> Task description
Would you copy each line of the data below that has "invocation"?
[Records supplied]
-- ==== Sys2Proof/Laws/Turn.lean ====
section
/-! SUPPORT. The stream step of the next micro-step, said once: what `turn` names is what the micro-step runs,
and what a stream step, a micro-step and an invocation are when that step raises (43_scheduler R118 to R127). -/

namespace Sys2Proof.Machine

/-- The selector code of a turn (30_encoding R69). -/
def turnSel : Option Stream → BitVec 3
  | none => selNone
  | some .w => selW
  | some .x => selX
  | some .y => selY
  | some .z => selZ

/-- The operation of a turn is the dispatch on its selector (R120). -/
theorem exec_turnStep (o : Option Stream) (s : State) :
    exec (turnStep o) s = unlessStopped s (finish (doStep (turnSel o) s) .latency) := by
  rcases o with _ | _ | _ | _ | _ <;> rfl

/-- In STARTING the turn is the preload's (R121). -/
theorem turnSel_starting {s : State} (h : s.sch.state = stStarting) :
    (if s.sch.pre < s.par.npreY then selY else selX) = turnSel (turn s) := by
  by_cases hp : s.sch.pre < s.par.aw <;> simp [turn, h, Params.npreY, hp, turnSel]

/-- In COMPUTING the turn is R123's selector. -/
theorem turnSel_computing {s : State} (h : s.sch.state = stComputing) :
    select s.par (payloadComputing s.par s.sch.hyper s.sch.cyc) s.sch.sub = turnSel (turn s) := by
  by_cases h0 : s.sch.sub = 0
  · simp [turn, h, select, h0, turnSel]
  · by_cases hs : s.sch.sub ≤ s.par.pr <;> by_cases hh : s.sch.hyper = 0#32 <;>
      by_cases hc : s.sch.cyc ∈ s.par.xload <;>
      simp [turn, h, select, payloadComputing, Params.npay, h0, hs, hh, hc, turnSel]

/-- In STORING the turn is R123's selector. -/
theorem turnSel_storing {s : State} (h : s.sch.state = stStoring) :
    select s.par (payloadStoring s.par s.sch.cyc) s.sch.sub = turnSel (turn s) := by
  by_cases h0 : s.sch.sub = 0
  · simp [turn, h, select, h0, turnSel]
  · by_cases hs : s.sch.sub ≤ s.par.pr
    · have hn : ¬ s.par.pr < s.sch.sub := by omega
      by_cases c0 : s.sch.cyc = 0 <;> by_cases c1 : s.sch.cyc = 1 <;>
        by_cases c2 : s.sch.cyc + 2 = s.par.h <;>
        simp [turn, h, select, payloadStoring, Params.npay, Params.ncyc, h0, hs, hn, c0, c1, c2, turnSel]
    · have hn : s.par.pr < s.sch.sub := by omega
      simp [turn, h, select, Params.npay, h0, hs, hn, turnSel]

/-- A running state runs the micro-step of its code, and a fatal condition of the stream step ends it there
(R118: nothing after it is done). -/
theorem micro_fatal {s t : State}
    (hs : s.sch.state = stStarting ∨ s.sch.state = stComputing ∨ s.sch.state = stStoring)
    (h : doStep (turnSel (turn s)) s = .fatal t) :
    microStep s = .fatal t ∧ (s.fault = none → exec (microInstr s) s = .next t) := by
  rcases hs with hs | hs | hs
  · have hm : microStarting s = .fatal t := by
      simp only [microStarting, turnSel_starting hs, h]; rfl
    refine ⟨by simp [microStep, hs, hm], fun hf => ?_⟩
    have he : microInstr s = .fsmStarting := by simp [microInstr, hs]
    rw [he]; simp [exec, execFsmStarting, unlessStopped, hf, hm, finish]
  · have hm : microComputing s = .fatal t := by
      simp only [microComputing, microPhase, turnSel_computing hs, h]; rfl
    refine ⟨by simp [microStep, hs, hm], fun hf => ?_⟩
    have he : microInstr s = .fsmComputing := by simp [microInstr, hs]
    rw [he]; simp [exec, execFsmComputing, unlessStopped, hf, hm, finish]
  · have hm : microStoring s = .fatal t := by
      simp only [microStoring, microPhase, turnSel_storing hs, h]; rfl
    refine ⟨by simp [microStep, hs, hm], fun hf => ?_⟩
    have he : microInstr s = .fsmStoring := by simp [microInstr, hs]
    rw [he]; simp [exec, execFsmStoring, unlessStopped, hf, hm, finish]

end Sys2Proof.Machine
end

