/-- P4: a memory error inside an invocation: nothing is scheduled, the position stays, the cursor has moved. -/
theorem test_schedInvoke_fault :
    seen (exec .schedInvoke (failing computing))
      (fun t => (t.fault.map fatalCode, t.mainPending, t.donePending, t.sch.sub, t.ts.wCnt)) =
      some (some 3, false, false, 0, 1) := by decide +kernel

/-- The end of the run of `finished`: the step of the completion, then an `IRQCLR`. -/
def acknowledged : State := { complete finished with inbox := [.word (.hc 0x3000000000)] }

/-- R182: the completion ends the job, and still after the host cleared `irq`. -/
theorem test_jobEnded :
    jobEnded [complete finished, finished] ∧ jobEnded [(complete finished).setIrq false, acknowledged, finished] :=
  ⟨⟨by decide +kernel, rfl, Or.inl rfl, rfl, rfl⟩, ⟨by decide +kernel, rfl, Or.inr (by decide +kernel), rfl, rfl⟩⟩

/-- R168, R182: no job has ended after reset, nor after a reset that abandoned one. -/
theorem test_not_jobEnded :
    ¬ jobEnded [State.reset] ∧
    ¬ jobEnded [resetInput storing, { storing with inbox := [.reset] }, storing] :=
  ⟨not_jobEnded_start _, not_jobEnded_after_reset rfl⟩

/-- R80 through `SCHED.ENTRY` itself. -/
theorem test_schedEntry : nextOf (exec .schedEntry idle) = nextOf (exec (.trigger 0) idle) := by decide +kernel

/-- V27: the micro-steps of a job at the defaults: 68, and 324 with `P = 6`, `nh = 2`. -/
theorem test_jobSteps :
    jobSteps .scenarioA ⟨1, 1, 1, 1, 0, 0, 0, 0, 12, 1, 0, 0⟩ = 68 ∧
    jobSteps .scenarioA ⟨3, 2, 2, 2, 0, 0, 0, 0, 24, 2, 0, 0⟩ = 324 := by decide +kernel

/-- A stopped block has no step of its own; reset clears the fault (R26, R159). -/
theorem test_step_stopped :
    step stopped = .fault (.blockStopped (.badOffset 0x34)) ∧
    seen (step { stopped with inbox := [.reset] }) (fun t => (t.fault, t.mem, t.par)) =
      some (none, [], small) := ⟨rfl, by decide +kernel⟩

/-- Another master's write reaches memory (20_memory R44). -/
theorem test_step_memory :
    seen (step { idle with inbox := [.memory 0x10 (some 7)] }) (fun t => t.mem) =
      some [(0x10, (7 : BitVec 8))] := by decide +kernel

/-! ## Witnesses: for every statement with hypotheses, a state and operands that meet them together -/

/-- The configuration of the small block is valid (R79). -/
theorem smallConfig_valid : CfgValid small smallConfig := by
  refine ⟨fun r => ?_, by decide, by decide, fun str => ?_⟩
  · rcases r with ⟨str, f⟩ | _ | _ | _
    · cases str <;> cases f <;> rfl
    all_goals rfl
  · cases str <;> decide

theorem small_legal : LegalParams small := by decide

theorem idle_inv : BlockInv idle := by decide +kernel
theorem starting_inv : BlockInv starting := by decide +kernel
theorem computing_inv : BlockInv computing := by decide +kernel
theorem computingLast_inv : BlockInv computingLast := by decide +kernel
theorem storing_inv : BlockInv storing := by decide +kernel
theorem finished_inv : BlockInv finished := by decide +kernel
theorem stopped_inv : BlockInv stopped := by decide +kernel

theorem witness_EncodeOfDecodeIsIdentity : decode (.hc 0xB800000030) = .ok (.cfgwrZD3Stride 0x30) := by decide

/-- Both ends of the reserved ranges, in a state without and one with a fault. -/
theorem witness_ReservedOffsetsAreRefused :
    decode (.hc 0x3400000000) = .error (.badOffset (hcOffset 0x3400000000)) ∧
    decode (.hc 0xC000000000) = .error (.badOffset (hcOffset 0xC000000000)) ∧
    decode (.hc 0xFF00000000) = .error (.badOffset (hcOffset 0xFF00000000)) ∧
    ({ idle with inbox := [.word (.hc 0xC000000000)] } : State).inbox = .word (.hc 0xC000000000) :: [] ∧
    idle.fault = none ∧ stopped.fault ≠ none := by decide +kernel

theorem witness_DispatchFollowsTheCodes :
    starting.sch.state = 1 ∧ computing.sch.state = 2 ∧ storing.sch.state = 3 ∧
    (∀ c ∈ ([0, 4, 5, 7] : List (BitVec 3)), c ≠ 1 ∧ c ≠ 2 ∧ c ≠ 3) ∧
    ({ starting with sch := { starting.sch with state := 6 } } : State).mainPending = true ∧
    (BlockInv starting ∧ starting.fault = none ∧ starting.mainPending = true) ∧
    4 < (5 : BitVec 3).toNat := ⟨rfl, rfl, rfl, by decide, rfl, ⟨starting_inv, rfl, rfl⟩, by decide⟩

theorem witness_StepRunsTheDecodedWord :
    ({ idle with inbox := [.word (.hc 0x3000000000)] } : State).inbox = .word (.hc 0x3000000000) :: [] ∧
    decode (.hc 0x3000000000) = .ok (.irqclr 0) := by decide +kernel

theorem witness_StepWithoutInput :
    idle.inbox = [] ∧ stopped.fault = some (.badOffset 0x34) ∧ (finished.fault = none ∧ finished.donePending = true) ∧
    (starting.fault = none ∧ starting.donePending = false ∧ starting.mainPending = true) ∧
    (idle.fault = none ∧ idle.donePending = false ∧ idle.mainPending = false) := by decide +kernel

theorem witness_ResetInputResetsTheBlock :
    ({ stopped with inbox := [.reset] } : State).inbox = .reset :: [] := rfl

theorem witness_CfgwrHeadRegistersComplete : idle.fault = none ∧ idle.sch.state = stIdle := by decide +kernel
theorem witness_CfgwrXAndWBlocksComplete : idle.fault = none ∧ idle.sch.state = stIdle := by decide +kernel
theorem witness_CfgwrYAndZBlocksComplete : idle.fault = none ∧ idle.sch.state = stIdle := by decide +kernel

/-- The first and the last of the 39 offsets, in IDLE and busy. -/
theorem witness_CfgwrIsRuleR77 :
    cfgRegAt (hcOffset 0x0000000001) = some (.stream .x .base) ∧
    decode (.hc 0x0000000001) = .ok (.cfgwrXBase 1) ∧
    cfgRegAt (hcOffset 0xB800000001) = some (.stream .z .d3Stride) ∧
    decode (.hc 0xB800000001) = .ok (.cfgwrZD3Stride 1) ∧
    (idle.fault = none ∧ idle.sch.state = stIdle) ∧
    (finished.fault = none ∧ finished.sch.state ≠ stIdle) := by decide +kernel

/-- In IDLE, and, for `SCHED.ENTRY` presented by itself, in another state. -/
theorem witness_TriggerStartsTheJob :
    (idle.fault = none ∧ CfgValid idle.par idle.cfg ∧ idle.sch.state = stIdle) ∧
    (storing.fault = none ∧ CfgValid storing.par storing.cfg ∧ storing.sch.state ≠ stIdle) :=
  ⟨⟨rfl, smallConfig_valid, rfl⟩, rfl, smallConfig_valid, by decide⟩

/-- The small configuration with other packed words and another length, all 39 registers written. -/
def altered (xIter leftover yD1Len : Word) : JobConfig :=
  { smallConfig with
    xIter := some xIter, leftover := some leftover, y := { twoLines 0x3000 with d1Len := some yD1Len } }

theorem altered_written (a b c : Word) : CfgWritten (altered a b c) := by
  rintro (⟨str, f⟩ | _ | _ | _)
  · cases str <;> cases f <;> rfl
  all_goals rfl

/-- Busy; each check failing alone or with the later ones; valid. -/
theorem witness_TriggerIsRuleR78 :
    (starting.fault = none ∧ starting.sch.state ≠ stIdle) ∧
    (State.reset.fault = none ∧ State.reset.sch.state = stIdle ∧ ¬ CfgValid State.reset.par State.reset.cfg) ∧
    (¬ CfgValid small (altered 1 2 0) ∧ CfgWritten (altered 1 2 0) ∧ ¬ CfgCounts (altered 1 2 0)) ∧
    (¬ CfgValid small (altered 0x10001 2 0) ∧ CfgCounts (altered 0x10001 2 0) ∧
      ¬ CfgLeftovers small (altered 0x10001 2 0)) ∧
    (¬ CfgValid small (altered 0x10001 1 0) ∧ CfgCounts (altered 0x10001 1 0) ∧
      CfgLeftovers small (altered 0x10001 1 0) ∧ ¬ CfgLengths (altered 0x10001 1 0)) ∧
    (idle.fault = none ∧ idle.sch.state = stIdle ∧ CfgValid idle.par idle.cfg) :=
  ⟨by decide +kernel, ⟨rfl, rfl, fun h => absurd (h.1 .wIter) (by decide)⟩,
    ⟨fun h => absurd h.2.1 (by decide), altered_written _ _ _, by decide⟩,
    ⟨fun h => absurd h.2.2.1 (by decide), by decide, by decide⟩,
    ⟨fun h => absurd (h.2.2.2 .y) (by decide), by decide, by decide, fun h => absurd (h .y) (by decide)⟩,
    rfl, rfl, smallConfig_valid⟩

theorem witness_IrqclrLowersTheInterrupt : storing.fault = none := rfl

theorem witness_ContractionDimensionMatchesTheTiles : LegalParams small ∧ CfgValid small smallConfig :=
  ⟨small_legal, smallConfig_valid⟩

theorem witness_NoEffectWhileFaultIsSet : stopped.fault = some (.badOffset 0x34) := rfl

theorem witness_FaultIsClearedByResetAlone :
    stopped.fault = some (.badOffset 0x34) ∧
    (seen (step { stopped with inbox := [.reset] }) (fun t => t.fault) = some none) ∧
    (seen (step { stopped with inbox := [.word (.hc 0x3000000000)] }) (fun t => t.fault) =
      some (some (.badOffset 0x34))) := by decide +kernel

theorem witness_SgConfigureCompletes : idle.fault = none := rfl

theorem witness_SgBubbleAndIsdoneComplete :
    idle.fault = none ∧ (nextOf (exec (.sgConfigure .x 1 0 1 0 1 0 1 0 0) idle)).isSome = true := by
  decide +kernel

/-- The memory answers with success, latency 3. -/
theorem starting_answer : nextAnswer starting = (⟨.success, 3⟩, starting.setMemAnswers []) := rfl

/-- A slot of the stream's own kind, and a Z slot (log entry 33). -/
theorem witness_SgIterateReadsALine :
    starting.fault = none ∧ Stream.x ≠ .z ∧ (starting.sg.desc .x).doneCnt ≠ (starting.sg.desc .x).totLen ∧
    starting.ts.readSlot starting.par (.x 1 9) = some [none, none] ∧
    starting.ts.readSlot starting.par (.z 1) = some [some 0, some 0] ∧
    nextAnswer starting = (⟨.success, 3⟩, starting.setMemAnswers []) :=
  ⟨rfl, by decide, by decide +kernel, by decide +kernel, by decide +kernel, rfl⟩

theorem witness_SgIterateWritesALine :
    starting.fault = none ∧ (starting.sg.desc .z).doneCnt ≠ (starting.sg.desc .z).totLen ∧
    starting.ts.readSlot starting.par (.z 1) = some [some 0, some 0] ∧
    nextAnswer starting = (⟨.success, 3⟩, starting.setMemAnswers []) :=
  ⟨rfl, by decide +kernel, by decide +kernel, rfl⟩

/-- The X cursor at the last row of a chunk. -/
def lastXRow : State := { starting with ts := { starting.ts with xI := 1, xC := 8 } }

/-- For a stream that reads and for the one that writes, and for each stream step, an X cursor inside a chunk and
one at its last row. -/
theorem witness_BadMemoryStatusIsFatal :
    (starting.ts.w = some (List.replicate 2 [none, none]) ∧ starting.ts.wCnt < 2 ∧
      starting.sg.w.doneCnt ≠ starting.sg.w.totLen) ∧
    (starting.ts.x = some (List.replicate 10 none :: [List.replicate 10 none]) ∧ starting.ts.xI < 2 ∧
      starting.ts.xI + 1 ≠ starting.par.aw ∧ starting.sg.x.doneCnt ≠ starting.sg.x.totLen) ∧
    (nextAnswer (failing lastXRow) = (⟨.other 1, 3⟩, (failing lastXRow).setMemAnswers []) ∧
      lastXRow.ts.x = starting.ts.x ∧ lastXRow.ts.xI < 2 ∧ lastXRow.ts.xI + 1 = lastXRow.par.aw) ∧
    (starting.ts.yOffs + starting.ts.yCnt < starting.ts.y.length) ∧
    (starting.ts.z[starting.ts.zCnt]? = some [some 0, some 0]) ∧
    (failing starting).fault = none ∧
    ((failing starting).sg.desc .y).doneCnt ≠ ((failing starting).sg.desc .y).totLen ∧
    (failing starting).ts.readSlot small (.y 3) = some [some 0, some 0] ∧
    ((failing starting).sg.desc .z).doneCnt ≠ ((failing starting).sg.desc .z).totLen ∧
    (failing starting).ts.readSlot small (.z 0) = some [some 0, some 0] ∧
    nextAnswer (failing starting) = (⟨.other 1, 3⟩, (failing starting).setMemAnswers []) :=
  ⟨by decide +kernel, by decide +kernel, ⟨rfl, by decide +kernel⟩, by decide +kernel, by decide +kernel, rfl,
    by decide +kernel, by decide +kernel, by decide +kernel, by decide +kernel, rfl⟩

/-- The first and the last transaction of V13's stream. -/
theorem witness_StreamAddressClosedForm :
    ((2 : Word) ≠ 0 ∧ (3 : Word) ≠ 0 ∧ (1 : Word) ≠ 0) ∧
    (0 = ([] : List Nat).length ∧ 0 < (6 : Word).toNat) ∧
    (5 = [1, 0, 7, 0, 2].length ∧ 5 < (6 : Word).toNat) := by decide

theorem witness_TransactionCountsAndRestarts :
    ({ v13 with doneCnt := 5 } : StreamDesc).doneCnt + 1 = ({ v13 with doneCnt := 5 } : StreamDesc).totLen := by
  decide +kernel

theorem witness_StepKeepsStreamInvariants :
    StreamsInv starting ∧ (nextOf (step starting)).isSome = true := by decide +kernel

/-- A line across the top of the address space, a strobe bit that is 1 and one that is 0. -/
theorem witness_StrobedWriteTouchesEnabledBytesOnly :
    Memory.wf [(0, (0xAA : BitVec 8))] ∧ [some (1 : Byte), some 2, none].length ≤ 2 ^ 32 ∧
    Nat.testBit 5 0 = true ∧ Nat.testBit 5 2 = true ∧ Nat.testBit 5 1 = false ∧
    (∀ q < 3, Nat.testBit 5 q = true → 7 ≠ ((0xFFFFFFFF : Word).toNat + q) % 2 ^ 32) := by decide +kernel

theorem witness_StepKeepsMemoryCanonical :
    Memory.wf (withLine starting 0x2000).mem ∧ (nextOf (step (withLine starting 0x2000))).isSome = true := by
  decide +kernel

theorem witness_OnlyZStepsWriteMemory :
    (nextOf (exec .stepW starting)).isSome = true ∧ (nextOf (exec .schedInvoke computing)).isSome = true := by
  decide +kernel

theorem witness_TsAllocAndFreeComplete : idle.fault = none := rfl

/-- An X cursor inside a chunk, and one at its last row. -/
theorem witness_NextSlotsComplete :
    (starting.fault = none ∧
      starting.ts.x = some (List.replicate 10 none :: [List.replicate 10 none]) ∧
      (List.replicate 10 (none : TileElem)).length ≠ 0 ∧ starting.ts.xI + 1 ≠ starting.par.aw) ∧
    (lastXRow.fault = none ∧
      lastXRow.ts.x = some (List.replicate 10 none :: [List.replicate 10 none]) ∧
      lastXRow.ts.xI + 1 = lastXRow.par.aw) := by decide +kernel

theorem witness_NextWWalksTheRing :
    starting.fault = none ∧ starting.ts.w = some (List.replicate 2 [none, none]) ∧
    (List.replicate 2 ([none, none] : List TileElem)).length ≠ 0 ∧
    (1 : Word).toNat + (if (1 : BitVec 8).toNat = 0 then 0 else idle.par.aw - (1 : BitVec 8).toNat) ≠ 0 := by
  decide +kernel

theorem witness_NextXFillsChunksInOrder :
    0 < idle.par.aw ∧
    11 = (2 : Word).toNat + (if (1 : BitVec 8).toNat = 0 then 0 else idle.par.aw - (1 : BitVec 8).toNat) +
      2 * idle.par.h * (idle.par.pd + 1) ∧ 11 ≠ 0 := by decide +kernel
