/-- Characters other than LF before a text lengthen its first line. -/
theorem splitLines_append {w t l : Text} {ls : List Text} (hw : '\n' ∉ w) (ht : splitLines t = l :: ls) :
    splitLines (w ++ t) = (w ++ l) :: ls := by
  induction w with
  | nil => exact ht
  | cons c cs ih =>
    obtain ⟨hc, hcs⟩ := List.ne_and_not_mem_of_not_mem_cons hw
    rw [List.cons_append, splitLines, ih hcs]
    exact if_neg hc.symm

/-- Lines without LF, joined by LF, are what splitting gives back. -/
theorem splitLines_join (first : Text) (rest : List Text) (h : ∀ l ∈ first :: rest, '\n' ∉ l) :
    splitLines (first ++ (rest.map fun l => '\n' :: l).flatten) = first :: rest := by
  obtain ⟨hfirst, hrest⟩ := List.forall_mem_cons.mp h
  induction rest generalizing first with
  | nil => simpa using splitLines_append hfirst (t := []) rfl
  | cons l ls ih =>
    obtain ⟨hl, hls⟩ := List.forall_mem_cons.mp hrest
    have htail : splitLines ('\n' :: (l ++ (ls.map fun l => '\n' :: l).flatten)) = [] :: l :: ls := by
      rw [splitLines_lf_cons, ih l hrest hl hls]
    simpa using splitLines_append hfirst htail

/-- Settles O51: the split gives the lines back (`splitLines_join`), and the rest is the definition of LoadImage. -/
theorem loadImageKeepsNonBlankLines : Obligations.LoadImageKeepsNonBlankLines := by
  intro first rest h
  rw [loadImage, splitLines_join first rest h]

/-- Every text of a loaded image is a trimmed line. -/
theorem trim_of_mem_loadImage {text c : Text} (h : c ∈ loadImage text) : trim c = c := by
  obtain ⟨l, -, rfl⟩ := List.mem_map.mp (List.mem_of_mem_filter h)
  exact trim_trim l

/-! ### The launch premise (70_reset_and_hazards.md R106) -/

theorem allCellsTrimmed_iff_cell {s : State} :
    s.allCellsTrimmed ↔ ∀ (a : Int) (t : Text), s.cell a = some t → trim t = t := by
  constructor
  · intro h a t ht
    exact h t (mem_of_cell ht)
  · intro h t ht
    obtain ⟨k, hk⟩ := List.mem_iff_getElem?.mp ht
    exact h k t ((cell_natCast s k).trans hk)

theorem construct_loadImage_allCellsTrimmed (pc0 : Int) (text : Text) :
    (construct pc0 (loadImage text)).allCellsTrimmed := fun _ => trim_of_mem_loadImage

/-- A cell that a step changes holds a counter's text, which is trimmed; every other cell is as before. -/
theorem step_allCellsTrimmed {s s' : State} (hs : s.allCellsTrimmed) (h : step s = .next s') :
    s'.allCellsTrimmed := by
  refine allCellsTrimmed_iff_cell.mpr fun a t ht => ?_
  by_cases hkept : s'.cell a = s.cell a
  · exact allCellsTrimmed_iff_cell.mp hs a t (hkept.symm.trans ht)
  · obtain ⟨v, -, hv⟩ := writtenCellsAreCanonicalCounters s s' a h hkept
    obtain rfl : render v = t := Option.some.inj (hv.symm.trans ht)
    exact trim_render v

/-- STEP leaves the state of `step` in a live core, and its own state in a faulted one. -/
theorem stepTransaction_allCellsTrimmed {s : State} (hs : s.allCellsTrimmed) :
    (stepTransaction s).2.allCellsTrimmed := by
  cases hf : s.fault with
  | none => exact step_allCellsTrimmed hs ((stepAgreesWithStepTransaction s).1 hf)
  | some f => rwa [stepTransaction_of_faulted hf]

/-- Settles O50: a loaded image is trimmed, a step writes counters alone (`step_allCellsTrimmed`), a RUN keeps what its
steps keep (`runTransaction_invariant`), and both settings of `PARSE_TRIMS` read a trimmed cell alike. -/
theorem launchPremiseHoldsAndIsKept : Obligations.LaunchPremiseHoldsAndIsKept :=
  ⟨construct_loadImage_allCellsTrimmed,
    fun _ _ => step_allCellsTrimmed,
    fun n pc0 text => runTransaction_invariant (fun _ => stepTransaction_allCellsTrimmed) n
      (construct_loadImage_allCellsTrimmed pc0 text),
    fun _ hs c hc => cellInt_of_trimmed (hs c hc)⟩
[/Records supplied]
> Exercise answer
and what a stream step, a micro-step and an invocation are when that step raises (43_scheduler R118 to R127). -/
/-- P4: a memory error inside an invocation: nothing is scheduled, the position stays, the cursor has moved. -/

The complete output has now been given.